◆ YOUR ASSIGNMENT
Here are some entries. Print them exactly as they are.

◆ INPUT
--- --- ---
/-- Serve a waiting request from the arrived line. With an install (`now`) its bytes are then in place, else its line is written back
at once. A PLACE goes on to its delivery. -/
def serveOne (now : Bool) (s : Served) (r : Req) : Served :=
  if isUpdate r.op then
    let (v, secs, old) := updateLine r s.data
    let s := { s with data := v, dirty := s.dirty ||| secs }
    if !now && secs != 0 then { s with ws := s.ws ++ [awaitWrite r v old] }
    else if r.op == .place then { s with left := s.left ++ [{ r with be := 0 }] }
    else
      let (r, m) := settleReport r s.m
      { s with m := complete r .done old m }
  else { s with m := if r.op == .pref then complete r .done 0 s.m else answerRead r s.data s.m }

/-- Serve the waiting requests in order until one acts on a resident line; that one and those behind it are left. -/
def serveAll (now : Bool) (rs : List Req) (d : Line) (dirty : BitVec 4) (m : Mach) : Served :=
  let s := (rs.takeWhile answeredByFill).foldl (serveOne now) ⟨d, dirty, [], [], m⟩
  { s with left := s.left ++ rs.dropWhile answeredByFill }

/-- The arrived line with all write data that waits on it (R155). -/
def writtenLine (rs : List Req) (d : Line) : Line := (rs.takeWhile answeredByFill).foldl (fun d r => (updateLine r d).1) d

/-- The install age (Table 4.8, R155, Table 5.5). -/
def installAge (g : Regs) (h : Half) (e : MissEntry) : BitVec 2 :=
  if e.prefetch then g.hc[h].pfage
  else match e.waiters.find? fun r => r.hint != 2 with
    | some r => if r.hint == 1 || (match r.origin with | .range _ => true | _ => false) then 3 else g.hc[h].nage
    | none => g.hc[h].nage

/-- The mask of a fill (Table 5.4). -/
def fillMask (g : Regs) (m : Mach) (h : Half) (e : MissEntry) : BitVec 24 :=
  if e.prefetch then (if isPackage m (lineBase e.line) then g.hc[h].pmask else g.hc[h].pmask &&& g.hc[h].xmask)
  else installMask g m h e.line e.label

/-- Requests that act on the arrived line although no frame took it. -/
def withGiven (d : Line) (r : Req) : Req :=
  match r.op with
  | .inv | .clnInv | .cln | .unpin | .xUnique | .xUpgrade | .xsnpDown | .xsnpInv => r
  | _ => { r with given := some d }

/-- A fill has brought the line of a request. -/
def markFilled (rs : List Req) : List Req := rs.map fun r => { r with filled := true }

/-- The waiting requests of a remote line go through their order point again (Table 6.6). Without an install the leading reads, or one
write, take the arrived line with them. -/
def resumeRemote (h : Half) (e : MissEntry) (d : Line) (installed : Bool) (m : Mach) : Mach :=
  let ws := markFilled e.waiters
  if installed then goAll h .order ws m
  else
    let isRead := fun (r : Req) => r.op == .rdNc || r.op == .rdS || r.op == .rdU || r.op == .pref
    match ws.takeWhile isRead, ws.dropWhile isRead with
    | [], r :: t => goAll h .order (withGiven d r :: t) m
    | lead, rest => goAll h .order (lead.map (withGiven d) ++ rest) m

/-- The line goes where its place was found, or nowhere (R147, R445); the waiting requests are answered in order. A shared permission is
held once its line is installed (Table 6.6). -/
def fillInto (g : Regs) (h : Half) (e : MissEntry) (d : Line) (dirty : BitVec 4) (p : Place) (m : Mach) : Mach :=
  let l := e.line
  let age := installAge g h e
  if e.xreq.isSome then
    if p == .nowhere then resumeRemote h e d false (if dirty == 0 then m else writeBack g h l dirty dirty d [] none m)
    else resumeRemote h e d true (putLine g h l d dirty age p (if e.xreq == some .shared then setXp g h l 1 m else m))
  else
    let s := serveAll (p != .nowhere) e.waiters d dirty m
    if p == .nowhere then
      goAll h .data (s.left.map (withGiven s.data)) (if s.dirty == 0 then s.m else writeBack g h l s.dirty s.dirty s.data s.ws none s.m)
    else goAll h .data (markFilled s.left) (putLine g h l s.data s.dirty age p s.m)

/-- The line installs where no frame holds it, with what the merge buffer still has of it, which is read first (R145, R449). A line that
CEN = 0 hides keeps its frame and its entries (R185). -/
def installFill (g : Regs) (h : Half) (e : MissEntry) (m : Mach) : Mach :=
  let l := e.line
  let kept := (locate (halfAt m h) l).isSome
  let (bad, m) := if kept then (false, m) else readMerges g h l e.waiters.isEmpty m
  let drop := fun (m : Mach) => if kept then dropMiss h l m else discardMerges h l (dropMiss h l m)
  if bad then
    match e.waiters with
    | [] => drop m
    | r :: t => t.foldl (fun m x => meetsLost h x m) (endInError (lossLine lossDATA h l) r (drop m))
  else
    let d := if kept then e.data else mergedData (halfAt m h) l e.data
    let dirty := if kept then e.dirty else e.dirty ||| mergedSectors (halfAt m h) l
    match e.waiters.find? fun r => r.op == .pin with
    | some r => goAll h .data (e.waiters.filter fun x => x.id != r.id) (pinInto g h r d dirty (drop m))
    | none =>
      let (p, m) := if e.noFill || !g.hc[h].cen then (Place.nowhere, m)
        else placeFor g h l (if e.xreq.isSome then d else writtenLine e.waiters d) (fillMask g m h e) m
      if p == .wait then m else fillInto g h e d dirty p (drop m)

/-- The line of a fill goes into the place where a refetched line stands (R145, R443), whose AGE stays as it was (DESIGN CHOICE, log 117), else
into a frame. A refetched line that no longer fits its packed frame moves out first (R139); one that CEN = 0 hides meanwhile leaves, its data
being invalid. A line lost meanwhile stays lost (R445), and a line that a fill under CEN = 0 passed by stays in place (R185, R186). -/
def installLine (g : Regs) (h : Half) (e : MissEntry) (m : Mach) : Mach :=
  let l := e.line
  let stage := if e.xreq.isSome then Stage.order else Stage.data
  match locate (halfAt m h) l with
  | none => installFill g h e m
  | some p =>
    if e.noFill then installFill g h e m
    else if (lineOfLoc (halfAt m h) l p).lost then goAll h stage (markFilled e.waiters) (dropMiss h l m)
    else if (lookup g m h l).isNone then installFill g h e (removeLine g h l m)
    else if overwriteFits g m h l p e.data then
      goAll h stage (markFilled e.waiters) (drainLine g h l (overwriteLine g h l p e.data e.dirty (dropMiss h l m)))
    else startMove h l e.label none m

/-- FILL_INSTALL (R147): the tags are read, then the line goes to its place. -/
def execFillInstall (h : Half) (l : LineAddr) (s : State) : Host.Outcome State Fault Refusal :=
  run (fun g m =>
    match missOf (halfAt m h) l with
    | none => m
    | some e => if !clocked m h || !e.arrived then m else noteRange h (ofRange e.waiters) m (installLine g h e (instGrant h e.waiters (readLookup g h l m)))) s

/-! ## VICTIM_RECALL (R150) -/

/-- The victim entry of a line that is due a recall. -/
def recallDue (hs : HalfSt) (l : LineAddr) : Option VbEntry :=
  hs.vb.find? fun e => e.set == setIx l && frameHas e.frame l && e.recalled.isSome

/-- Change what waits in a victim entry, and its recall. -/
def endRecall (h : Half) (slot : Nat) (m : Mach) : Mach := modVb h slot (fun e => { e with recalled := none, waiters := [] }) m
--- --- ---
◆ PROBLEM SOLUTION
/-- Serve a waiting request from the arrived line. With an install (`now`) its bytes are then in place, else its line is written back
at once. A PLACE goes on to its delivery. -/
def serveOne (now : Bool) (s : Served) (r : Req) : Served :=
  if isUpdate r.op then
    let (v, secs, old) := updateLine r s.data
    let s := { s with data := v, dirty := s.dirty ||| secs }
    if !now && secs != 0 then { s with ws := s.ws ++ [awaitWrite r v old] }
    else if r.op == .place then { s with left := s.left ++ [{ r with be := 0 }] }
    else
      let (r, m) := settleReport r s.m
      { s with m := complete r .done old m }
  else { s with m := if r.op == .pref then complete r .done 0 s.m else answerRead r s.data s.m }

/-- Serve the waiting requests in order until one acts on a resident line; that one and those behind it are left. -/
def serveAll (now : Bool) (rs : List Req) (d : Line) (dirty : BitVec 4) (m : Mach) : Served :=
  let s := (rs.takeWhile answeredByFill).foldl (serveOne now) ⟨d, dirty, [], [], m⟩
  { s with left := s.left ++ rs.dropWhile answeredByFill }

/-- The arrived line with all write data that waits on it (R155). -/
def writtenLine (rs : List Req) (d : Line) : Line := (rs.takeWhile answeredByFill).foldl (fun d r => (updateLine r d).1) d

/-- The install age (Table 4.8, R155, Table 5.5). -/
def installAge (g : Regs) (h : Half) (e : MissEntry) : BitVec 2 :=
  if e.prefetch then g.hc[h].pfage
  else match e.waiters.find? fun r => r.hint != 2 with
    | some r => if r.hint == 1 || (match r.origin with | .range _ => true | _ => false) then 3 else g.hc[h].nage
    | none => g.hc[h].nage

/-- The mask of a fill (Table 5.4). -/
def fillMask (g : Regs) (m : Mach) (h : Half) (e : MissEntry) : BitVec 24 :=
  if e.prefetch then (if isPackage m (lineBase e.line) then g.hc[h].pmask else g.hc[h].pmask &&& g.hc[h].xmask)
  else installMask g m h e.line e.label

/-- Requests that act on the arrived line although no frame took it. -/
def withGiven (d : Line) (r : Req) : Req :=
  match r.op with
  | .inv | .clnInv | .cln | .unpin | .xUnique | .xUpgrade | .xsnpDown | .xsnpInv => r
  | _ => { r with given := some d }

/-- A fill has brought the line of a request. -/
def markFilled (rs : List Req) : List Req := rs.map fun r => { r with filled := true }

/-- The waiting requests of a remote line go through their order point again (Table 6.6). Without an install the leading reads, or one
write, take the arrived line with them. -/
def resumeRemote (h : Half) (e : MissEntry) (d : Line) (installed : Bool) (m : Mach) : Mach :=
  let ws := markFilled e.waiters
  if installed then goAll h .order ws m
  else
    let isRead := fun (r : Req) => r.op == .rdNc || r.op == .rdS || r.op == .rdU || r.op == .pref
    match ws.takeWhile isRead, ws.dropWhile isRead with
    | [], r :: t => goAll h .order (withGiven d r :: t) m
    | lead, rest => goAll h .order (lead.map (withGiven d) ++ rest) m

/-- The line goes where its place was found, or nowhere (R147, R445); the waiting requests are answered in order. A shared permission is
held once its line is installed (Table 6.6). -/
def fillInto (g : Regs) (h : Half) (e : MissEntry) (d : Line) (dirty : BitVec 4) (p : Place) (m : Mach) : Mach :=
  let l := e.line
  let age := installAge g h e
  if e.xreq.isSome then
    if p == .nowhere then resumeRemote h e d false (if dirty == 0 then m else writeBack g h l dirty dirty d [] none m)
    else resumeRemote h e d true (putLine g h l d dirty age p (if e.xreq == some .shared then setXp g h l 1 m else m))
  else
    let s := serveAll (p != .nowhere) e.waiters d dirty m
    if p == .nowhere then
      goAll h .data (s.left.map (withGiven s.data)) (if s.dirty == 0 then s.m else writeBack g h l s.dirty s.dirty s.data s.ws none s.m)
    else goAll h .data (markFilled s.left) (putLine g h l s.data s.dirty age p s.m)

/-- The line installs where no frame holds it, with what the merge buffer still has of it, which is read first (R145, R449). A line that
CEN = 0 hides keeps its frame and its entries (R185). -/
def installFill (g : Regs) (h : Half) (e : MissEntry) (m : Mach) : Mach :=
  let l := e.line
  let kept := (locate (halfAt m h) l).isSome
  let (bad, m) := if kept then (false, m) else readMerges g h l e.waiters.isEmpty m
  let drop := fun (m : Mach) => if kept then dropMiss h l m else discardMerges h l (dropMiss h l m)
  if bad then
    match e.waiters with
    | [] => drop m
    | r :: t => t.foldl (fun m x => meetsLost h x m) (endInError (lossLine lossDATA h l) r (drop m))
  else
    let d := if kept then e.data else mergedData (halfAt m h) l e.data
    let dirty := if kept then e.dirty else e.dirty ||| mergedSectors (halfAt m h) l
    match e.waiters.find? fun r => r.op == .pin with
    | some r => goAll h .data (e.waiters.filter fun x => x.id != r.id) (pinInto g h r d dirty (drop m))
    | none =>
      let (p, m) := if e.noFill || !g.hc[h].cen then (Place.nowhere, m)
        else placeFor g h l (if e.xreq.isSome then d else writtenLine e.waiters d) (fillMask g m h e) m
      if p == .wait then m else fillInto g h e d dirty p (drop m)

/-- The line of a fill goes into the place where a refetched line stands (R145, R443), whose AGE stays as it was (DESIGN CHOICE, log 117), else
into a frame. A refetched line that no longer fits its packed frame moves out first (R139); one that CEN = 0 hides meanwhile leaves, its data
being invalid. A line lost meanwhile stays lost (R445), and a line that a fill under CEN = 0 passed by stays in place (R185, R186). -/
def installLine (g : Regs) (h : Half) (e : MissEntry) (m : Mach) : Mach :=
  let l := e.line
  let stage := if e.xreq.isSome then Stage.order else Stage.data
  match locate (halfAt m h) l with
  | none => installFill g h e m
  | some p =>
    if e.noFill then installFill g h e m
    else if (lineOfLoc (halfAt m h) l p).lost then goAll h stage (markFilled e.waiters) (dropMiss h l m)
    else if (lookup g m h l).isNone then installFill g h e (removeLine g h l m)
    else if overwriteFits g m h l p e.data then
      goAll h stage (markFilled e.waiters) (drainLine g h l (overwriteLine g h l p e.data e.dirty (dropMiss h l m)))
    else startMove h l e.label none m

/-- FILL_INSTALL (R147): the tags are read, then the line goes to its place. -/
def execFillInstall (h : Half) (l : LineAddr) (s : State) : Host.Outcome State Fault Refusal :=
  run (fun g m =>
    match missOf (halfAt m h) l with
    | none => m
    | some e => if !clocked m h || !e.arrived then m else noteRange h (ofRange e.waiters) m (installLine g h e (instGrant h e.waiters (readLookup g h l m)))) s

/-! ## VICTIM_RECALL (R150) -/

/-- The victim entry of a line that is due a recall. -/
def recallDue (hs : HalfSt) (l : LineAddr) : Option VbEntry :=
  hs.vb.find? fun e => e.set == setIx l && frameHas e.frame l && e.recalled.isSome

/-- Change what waits in a victim entry, and its recall. -/
def endRecall (h : Half) (slot : Nat) (m : Mach) : Mach := modVb h slot (fun e => { e with recalled := none, waiters := [] }) m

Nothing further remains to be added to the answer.